SolidWorks anyone? its a huge part of the cad market and its used all over the place… not to mention its parametric, handles odd-shaped surfaces well, and if your making parts that are going to be moulded it takes very little time to make moulds.
Also, unlike inventor, when you make a gearbox or put belts on things it’s not necessary to define any ratios between rotating parts of an assembly… solidworks just knows the gears move because of the individual teeth colliding, then throw in that it does gravity in assemblies, and has both individual part stress analysis as well as whole assembly stress analysis… don’t about you but thats just cool! :yikes:
So do I. To the nearest pound, that is. Every time I try the weight thing in Inventor, it gives a number on the part. This is all well and good, until I try an assembly. Then it always under-estimates for me, so I go back through and take the weights it gives for each part and add them up. I’m usually about 10% over its estimate. Ouch. Other than that it’s nice.
Yeah, I’m pretty sure that’s what cost team 1251 (TechTigers) their shooter last year. They designed around Inventor’s weight estimates and ended up over…
(I may be wrong on this so if any Tigers wanna correct me, feel free.)
I guess you aren’t familiar with Inventor Contact sets. The ratio method is actually far less processor intensive than contact solving which becomes readily apparent in large and/or complex assemblies.
Additionally, it seems that many colleges (maybe I’m wrong, I’m mostly only familiar with Olin and UMichigan) use solidworks.
As long as there are going to be many different CAD packages, it’s likely that you’ll have to learn a different one eventually. Getting used to transitioning between them as a result of using inventor in FIRST (Although my team used UG, and only a little inventor for learning), and then learning another program later helps prepare you more for the job market, in addition to the benefit of being able to manipulate multiple software packages.

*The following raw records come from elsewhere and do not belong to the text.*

/-- A return reads the slot below `SP`, a call writes the slot at `SP`; no other instruction touches the stack. -/
theorem exec_staleSlots {other : Vector Word 16} (hagree : AgreesBelowSp s other) (h : exec ins s = .next t) :
    ∃ other', exec ins { s with stack := other } = .next { t with stack := other' } ∧ AgreesBelowSp t other' := by
  by_cases hkept : Overlay.avoids { stack := some other } ins
  case pos =>
    have hframe := exec_unchanged h
    obtain ⟨hsp, hstack⟩ := parts_of_avoids_stack hkept
    refine ⟨other, exec_overlay hkept h, fun j hj => ?_⟩
    rw [hframe.sp_eq hsp] at hj
    rw [hframe.stack_eq hstack, hagree j hj]
  case neg =>
    cases ins
    case ret =>
      by_cases hsp : s.sp.val = 0
      · rw [exec_ret_of_empty hsp] at h
        cases h
        exact ⟨other, exec_ret_of_empty (s := { s with stack := other }) hsp, hagree⟩
      · rw [exec_ret_of_nonempty hsp] at h
        cases h
        have hslot := hagree ⟨s.sp.val - 1, by omega⟩ (show s.sp.val - 1 < s.sp.val by omega)
        refine ⟨other, ?_, fun j (hj : j.val < s.sp.val - 1) => hagree j (by omega)⟩
        rw [← hslot]
        exact exec_ret_of_nonempty (s := { s with stack := other }) hsp
    case call nnn =>
      by_cases hsp : s.sp.val < 16
      · rw [exec_call_of_lt nnn hsp] at h
        cases h
        refine ⟨other.set s.sp.val s.pc hsp, exec_call_of_lt (s := { s with stack := other }) nnn hsp,
          fun j (hj : j.val < s.sp.val + 1) => ?_⟩
        simp only [jump_stack, push_stack, Vector.getElem_set]
        split
        · rfl
        · exact hagree j (by omega)
      · rw [exec_call_of_full nnn (by omega)] at h
        cases h
        exact ⟨other, exec_call_of_full (s := { s with stack := other }) nnn (show s.sp.val = 16 by omega), hagree⟩
    case skp | sknp | ldVK | rnd | ldStV => exact absurd rfl hkept
    all_goals exact absurd True.intro hkept

theorem step_staleSlots {other : Vector Word 16} (hagree : AgreesBelowSp s other) (h : step s = .next t) :
    ∃ other', step { s with stack := other } = .next { t with stack := other' } ∧ AgreesBelowSp t other' := by
  obtain ⟨hf, rfl⟩ | ⟨hf, r, hr, rfl⟩ | ⟨hf, w, e, hw, hd, rfl⟩ | ⟨ins, u, hins, hu, rfl⟩ := step_cases h
  case inl => exact ⟨other, step_of_halted hf, hagree⟩
  case inr.inl => exact ⟨other, step_of_fetch_error (s := { s with stack := other }) hf hr, hagree⟩
  case inr.inr.inl => exact ⟨other, step_of_illegal (s := { s with stack := other }) hf hw hd, hagree⟩
  case inr.inr.inr =>
    obtain ⟨other', hu', hagree'⟩ := exec_staleSlots (s := clearDraw s) hagree hu
    refine ⟨other', ?_, ?_⟩
    · rw [step_of_exec (show nextInstr { s with stack := other } = _ from hins) hu']
      split <;> rfl
    · split <;> exact hagree'

end

end Sys2Proof.Machine

namespace Sys2Proof

open Machine

/-- Settles O46: `draw` is cleared first; the other parts are overlays the instruction avoids. -/
theorem hiddenStateIsUnread : Obligations.HiddenStateIsUnread := by
  intro s ins hins
  obtain ⟨t, h⟩ := step_next s
  refine ⟨t, h, fun b => (step_setDraw hins b).trans h, step_setST hins h, fun hne k => ?_, fun hne d => ?_⟩
  · exact step_overlay (avoids_keys hne k) rfl hins h
  · exact step_overlay (avoids_draws hne d) rfl hins h

/-- Settles O47: by the cases of a step; of the instructions, a return and a call decide it. -/
theorem staleSlotsUnobservable : Obligations.StaleSlotsUnobservable := fun _ _ _ => step_staleSlots

end Sys2Proof

namespace Sys2Proof.Machine

/-! ### Instructions with one update (41_family_0_1_2.md, 42_family_3_to_7.md, 44_family_9_to_C.md, 47_family_F.md) -/

section
variable (s : State) (x y : Nibble) (kk r : Byte)

theorem exec_cls : exec .cls s = .next (advance { s with gfx := blankPixels, draw := true }) := rfl

theorem exec_seReg : exec (.seReg x y) s = .next (skipIf (readV s x == readV s y) s) := rfl

theorem exec_sneReg : exec (.sneReg x y) s = .next (skipIf (readV s x != readV s y) s) := rfl

theorem exec_addIV : exec (.addIV x) s = .next (advance (setI s (s.i + wide (readV s x)))) := rfl

theorem execWith_rnd : execWith r (.rnd x kk) s = .next (rndWith r x kk s) := rfl

theorem exec_rnd : exec (.rnd x kk) s = .next (rndWith (Config.drawByte s.draws) x kk s) := rfl

theorem exec_ldVDt : exec (.ldVDt x) s = .next (advance (writeV s x s.dt)) := rfl

theorem exec_ldDtV : exec (.ldDtV x) s = .next (advance (setDT s (readV s x))) := rfl

theorem exec_ldStV : exec (.ldStV x) s = .next (advance (setST s (readV s x))) := rfl

/-- The effect and the frame of `Cxkk` with the byte `r`. -/
theorem rndWith_effect : readV (rndWith r x kk s) x = r &&& kk ∧
    (∀ z, z ≠ x → readV (rndWith r x kk s) z = readV s z) ∧ (rndWith r x kk s).pc = s.pc + 2 ∧
    (rndWith r x kk s).draws = s.draws + 1 ∧ Unchanged [.v, .pc, .draws] s (rndWith r x kk s) :=
  ⟨readV_writeV_same _ x _, fun _ hz => readV_writeV_ne { s with draws := s.draws + 1 } _ hz, rfl, rfl,
    by simp [Unchanged, readByte]⟩

end

/-! ### The flag instructions of family 8 (43_family_8.md R194 to R198) -/

section
variable (s : State) (x y : Nibble)

/-- The flag, then the destination: what every flag instruction of family 8 writes. -/
def flagThenResult (f b : Byte) : State := advance (writeV (setVF s f) x b)

theorem flagThenResult_effect (f b : Byte) : readV (flagThenResult s x f b) x = b ∧
    (x ≠ 0xF#4 → readV (flagThenResult s x f b) 0xF#4 = f) ∧
    (∀ z, z ≠ x → z ≠ 0xF#4 → readV (flagThenResult s x f b) z = readV s z) ∧
    (flagThenResult s x f b).pc = s.pc + 2 ∧ Unchanged [.v, .pc] s (flagThenResult s x f b) :=
  ⟨readV_writeV_same _ x b, fun hx => (readV_writeV_ne _ b hx.symm).trans (readV_writeV_same s _ f),
    fun _ hz hF => (readV_writeV_ne _ b hz).trans (readV_writeV_ne s f hF), rfl,
    (((Unchanged.refl _ s).writeV (by decide) _ f).writeV (by decide) x b).advance (by decide)⟩

theorem exec_addReg : exec (.addReg x y) s =
    .next (flagThenResult s x (carryFlag (readV s x) (readV s y)) (readV s x + readV s y)) := rfl

/-- The flag of `V[a] > V[b]`, then `V[x]` the difference, whose operands are read after the flag write. -/
def subtractInto (a b : Nibble) : State :=
  flagThenResult s x (greaterFlag (readV s a) (readV s b))
    (readV (setVF s (greaterFlag (readV s a) (readV s b))) a - readV (setVF s (greaterFlag (readV s a) (readV s b))) b)

theorem exec_sub : exec (.sub x y) s = .next (subtractInto s x x y) := rfl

(Also, solidworks has a pretty cool add-in called “cosmos motion” that can simulate interactions and forces.)
Why would i use inventor over other drafting programs? because it’s easy and fun. I’ve used AutoCAD and the environment is just not the same. with inventor i can whip up 2d representations, quick sketches, illustrations for ideas, finished products, and exploded views of assemblies… in several minutes - if i have everything i need. it helps that i enjoy doing it, too.
sometimes i even put down my PS2 controller and make stuff in inventor…
This may have just been my team, but when we got our copy of Inventor, it included a copy of AutoCad Mechanical. If Inventor is such a bad program, just use the copy AutoCad that was given out. and for some of us (the mechanically inclined portion) inventor is a much easier program to use. being able to start with a block and add and remove material just like you were actually machining them.